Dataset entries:
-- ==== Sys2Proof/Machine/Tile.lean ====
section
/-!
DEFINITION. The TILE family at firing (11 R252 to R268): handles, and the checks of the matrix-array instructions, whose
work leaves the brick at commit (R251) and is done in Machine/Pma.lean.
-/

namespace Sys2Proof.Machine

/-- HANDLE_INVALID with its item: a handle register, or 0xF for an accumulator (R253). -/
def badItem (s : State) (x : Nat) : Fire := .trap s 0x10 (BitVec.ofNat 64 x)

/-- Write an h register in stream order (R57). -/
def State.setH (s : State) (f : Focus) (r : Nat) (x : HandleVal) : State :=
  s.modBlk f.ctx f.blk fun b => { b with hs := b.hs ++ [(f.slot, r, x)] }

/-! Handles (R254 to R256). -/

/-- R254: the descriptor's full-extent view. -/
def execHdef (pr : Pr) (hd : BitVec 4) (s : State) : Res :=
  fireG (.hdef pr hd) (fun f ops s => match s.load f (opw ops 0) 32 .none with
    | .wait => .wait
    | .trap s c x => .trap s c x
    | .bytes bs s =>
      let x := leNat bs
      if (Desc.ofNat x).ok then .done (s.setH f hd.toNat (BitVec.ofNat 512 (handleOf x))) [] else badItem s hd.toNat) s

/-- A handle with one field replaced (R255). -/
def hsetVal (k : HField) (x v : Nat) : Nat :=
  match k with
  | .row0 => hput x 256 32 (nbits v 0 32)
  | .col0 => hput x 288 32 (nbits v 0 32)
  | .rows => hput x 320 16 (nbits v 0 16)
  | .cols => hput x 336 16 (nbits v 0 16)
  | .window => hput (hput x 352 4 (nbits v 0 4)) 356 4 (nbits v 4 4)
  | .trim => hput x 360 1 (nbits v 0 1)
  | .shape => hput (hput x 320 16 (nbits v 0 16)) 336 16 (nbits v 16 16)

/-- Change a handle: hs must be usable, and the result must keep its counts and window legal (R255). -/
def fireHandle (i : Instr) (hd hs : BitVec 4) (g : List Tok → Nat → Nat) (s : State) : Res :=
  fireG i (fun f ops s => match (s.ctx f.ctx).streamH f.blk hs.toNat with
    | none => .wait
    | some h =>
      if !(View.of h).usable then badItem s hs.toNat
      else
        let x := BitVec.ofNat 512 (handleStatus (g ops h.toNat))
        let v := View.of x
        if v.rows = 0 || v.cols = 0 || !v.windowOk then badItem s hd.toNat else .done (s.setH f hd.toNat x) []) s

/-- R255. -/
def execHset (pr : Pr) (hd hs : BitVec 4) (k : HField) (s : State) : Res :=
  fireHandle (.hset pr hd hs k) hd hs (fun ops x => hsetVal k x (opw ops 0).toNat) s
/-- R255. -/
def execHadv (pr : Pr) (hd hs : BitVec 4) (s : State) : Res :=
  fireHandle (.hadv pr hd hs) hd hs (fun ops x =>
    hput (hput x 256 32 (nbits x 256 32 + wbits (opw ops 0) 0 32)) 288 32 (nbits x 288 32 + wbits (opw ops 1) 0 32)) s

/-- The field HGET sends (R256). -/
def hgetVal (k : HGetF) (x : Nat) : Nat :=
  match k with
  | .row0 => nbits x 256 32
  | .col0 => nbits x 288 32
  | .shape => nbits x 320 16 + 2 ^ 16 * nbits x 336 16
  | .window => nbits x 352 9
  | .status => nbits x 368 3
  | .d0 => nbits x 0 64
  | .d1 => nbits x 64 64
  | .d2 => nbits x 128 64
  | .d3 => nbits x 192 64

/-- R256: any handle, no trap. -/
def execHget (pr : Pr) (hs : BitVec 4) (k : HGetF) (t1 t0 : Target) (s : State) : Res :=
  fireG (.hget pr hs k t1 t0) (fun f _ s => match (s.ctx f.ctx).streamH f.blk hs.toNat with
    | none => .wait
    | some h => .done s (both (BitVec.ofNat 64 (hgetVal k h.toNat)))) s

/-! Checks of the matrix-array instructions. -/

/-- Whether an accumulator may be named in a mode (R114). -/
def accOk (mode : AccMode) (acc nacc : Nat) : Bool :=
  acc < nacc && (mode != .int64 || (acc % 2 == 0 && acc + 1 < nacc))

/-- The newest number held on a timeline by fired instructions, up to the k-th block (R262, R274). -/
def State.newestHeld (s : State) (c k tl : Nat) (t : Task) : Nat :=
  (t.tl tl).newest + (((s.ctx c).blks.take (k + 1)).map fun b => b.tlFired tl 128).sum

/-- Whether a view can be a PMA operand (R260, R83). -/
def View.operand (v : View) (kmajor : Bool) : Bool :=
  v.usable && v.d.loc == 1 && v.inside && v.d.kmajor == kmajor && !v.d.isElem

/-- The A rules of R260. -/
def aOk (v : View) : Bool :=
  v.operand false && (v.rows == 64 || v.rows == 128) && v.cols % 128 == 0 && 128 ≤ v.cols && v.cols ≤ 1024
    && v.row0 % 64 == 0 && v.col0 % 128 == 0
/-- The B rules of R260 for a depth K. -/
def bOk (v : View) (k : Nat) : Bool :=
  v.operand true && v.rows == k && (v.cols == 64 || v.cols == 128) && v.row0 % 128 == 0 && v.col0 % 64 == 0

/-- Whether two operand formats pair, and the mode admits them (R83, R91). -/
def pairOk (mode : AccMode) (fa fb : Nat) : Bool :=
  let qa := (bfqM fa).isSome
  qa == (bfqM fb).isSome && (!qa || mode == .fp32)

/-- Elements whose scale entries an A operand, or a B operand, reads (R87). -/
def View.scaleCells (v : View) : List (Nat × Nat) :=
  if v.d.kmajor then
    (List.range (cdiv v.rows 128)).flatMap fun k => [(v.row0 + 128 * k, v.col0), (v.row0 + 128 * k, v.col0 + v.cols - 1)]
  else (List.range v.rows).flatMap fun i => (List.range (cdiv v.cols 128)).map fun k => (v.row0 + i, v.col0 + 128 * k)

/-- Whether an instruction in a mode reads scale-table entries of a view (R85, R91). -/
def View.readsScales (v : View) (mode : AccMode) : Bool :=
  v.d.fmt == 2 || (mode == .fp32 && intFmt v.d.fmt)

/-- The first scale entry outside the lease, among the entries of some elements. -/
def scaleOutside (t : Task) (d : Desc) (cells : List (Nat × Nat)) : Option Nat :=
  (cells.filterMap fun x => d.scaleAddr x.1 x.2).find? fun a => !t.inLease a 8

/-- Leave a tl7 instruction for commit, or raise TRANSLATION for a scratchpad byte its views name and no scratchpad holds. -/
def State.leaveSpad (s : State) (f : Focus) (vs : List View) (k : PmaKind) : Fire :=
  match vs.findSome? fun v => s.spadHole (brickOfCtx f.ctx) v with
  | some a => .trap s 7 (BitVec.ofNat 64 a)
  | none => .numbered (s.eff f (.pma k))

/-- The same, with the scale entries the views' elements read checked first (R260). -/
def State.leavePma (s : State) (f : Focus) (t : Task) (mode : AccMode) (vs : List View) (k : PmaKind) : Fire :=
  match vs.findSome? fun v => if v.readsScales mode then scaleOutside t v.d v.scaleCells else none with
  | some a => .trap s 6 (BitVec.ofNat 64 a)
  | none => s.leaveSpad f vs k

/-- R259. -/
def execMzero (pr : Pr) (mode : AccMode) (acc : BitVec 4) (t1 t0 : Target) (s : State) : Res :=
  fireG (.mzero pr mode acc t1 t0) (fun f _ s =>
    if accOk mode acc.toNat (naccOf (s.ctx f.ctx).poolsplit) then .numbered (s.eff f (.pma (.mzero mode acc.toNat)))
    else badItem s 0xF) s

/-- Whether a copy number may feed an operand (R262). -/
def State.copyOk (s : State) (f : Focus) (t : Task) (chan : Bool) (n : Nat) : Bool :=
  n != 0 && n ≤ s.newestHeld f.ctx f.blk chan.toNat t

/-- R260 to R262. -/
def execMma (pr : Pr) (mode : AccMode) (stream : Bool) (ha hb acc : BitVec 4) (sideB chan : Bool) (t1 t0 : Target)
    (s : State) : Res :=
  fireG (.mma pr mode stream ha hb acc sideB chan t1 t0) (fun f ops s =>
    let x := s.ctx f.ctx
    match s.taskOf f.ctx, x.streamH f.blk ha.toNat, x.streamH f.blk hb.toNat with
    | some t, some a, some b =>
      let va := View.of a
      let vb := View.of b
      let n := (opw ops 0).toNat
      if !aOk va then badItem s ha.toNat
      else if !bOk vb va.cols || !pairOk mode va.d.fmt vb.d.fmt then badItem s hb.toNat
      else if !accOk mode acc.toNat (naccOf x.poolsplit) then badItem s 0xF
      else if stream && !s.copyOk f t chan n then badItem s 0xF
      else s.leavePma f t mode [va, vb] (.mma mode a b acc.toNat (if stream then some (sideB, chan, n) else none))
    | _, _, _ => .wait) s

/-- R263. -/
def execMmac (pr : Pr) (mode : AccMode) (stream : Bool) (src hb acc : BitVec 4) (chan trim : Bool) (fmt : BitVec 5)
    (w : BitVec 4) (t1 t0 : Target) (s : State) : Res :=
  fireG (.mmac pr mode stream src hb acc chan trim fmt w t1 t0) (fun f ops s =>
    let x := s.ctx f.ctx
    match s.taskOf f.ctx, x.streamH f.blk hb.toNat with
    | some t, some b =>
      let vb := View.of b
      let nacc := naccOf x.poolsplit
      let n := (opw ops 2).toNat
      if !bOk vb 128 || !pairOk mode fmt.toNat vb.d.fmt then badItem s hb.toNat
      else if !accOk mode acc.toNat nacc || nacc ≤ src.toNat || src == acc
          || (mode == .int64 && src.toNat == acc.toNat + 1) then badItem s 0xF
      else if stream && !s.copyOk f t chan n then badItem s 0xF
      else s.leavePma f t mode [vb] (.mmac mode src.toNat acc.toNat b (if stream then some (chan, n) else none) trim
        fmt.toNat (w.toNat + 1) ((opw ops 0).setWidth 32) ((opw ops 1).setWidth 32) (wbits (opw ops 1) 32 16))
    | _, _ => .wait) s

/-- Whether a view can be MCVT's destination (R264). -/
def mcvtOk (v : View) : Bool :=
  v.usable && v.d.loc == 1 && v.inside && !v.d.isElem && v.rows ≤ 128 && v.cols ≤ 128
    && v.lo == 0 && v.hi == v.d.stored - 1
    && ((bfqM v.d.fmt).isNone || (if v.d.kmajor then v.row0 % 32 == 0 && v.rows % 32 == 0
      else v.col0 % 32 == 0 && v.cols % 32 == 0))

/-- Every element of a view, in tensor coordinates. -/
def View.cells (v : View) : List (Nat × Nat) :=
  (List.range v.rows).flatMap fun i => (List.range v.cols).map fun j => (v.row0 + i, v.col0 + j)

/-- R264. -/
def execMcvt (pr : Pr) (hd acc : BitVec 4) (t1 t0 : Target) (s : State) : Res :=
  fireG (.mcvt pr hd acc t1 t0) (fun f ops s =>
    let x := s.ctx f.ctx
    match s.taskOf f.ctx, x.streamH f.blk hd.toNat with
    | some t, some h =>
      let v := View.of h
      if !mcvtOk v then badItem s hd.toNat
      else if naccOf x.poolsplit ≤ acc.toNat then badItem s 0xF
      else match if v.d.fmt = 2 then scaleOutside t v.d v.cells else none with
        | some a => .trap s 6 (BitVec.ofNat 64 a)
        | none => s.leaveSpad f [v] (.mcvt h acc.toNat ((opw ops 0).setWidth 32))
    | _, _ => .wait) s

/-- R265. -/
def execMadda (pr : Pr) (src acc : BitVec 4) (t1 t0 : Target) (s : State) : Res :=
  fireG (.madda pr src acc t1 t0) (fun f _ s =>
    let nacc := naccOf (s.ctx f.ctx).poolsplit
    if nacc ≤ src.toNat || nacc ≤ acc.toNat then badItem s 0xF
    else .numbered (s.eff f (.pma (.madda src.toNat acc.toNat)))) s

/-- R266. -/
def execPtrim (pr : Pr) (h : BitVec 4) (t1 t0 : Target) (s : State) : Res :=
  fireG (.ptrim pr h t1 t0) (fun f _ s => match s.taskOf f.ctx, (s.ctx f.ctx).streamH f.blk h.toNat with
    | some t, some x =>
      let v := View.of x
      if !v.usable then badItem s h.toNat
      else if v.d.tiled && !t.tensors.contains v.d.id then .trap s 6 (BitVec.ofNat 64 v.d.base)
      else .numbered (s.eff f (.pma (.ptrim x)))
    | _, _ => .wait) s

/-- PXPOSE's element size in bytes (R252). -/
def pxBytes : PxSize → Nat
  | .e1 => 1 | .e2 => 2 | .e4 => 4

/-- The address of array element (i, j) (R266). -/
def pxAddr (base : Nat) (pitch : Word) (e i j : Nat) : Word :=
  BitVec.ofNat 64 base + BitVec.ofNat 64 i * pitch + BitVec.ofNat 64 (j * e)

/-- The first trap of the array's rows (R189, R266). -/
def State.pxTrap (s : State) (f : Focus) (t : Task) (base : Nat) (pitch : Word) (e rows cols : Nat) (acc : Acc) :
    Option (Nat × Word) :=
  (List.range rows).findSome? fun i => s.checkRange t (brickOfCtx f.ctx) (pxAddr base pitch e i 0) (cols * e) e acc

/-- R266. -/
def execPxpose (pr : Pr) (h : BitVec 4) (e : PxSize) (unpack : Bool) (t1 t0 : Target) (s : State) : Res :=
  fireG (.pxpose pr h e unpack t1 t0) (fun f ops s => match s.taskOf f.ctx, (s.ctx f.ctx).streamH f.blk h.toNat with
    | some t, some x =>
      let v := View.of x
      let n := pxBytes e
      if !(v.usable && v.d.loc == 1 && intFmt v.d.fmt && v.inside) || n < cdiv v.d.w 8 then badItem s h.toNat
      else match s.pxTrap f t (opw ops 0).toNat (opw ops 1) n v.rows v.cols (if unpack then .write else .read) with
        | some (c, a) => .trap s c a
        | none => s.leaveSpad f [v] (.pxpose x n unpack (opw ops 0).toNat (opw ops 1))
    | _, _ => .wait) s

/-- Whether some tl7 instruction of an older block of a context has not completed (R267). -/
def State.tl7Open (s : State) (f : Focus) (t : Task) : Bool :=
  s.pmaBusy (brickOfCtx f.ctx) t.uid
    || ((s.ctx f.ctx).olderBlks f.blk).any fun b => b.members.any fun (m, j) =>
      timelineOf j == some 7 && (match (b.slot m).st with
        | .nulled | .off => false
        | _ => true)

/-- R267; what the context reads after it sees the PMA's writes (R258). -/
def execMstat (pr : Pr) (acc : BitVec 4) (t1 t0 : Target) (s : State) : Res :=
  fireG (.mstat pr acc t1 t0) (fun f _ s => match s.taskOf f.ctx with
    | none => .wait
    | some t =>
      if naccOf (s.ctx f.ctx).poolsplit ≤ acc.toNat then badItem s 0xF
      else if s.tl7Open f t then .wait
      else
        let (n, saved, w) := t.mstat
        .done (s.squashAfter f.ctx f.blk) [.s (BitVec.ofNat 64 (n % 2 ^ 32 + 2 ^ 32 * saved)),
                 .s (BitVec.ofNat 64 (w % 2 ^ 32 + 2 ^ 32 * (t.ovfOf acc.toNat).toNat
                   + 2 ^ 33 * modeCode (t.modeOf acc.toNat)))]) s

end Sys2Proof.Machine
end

__What this task involves__.
Copy out every line of the data where the word "whose" occurs.

__Output__.
DEFINITION. The TILE family at firing (11 R252 to R268): handles, and the checks of the matrix-array instructions, whose
/-- Elements whose scale entries an A operand, or a B operand, reads (R87). -/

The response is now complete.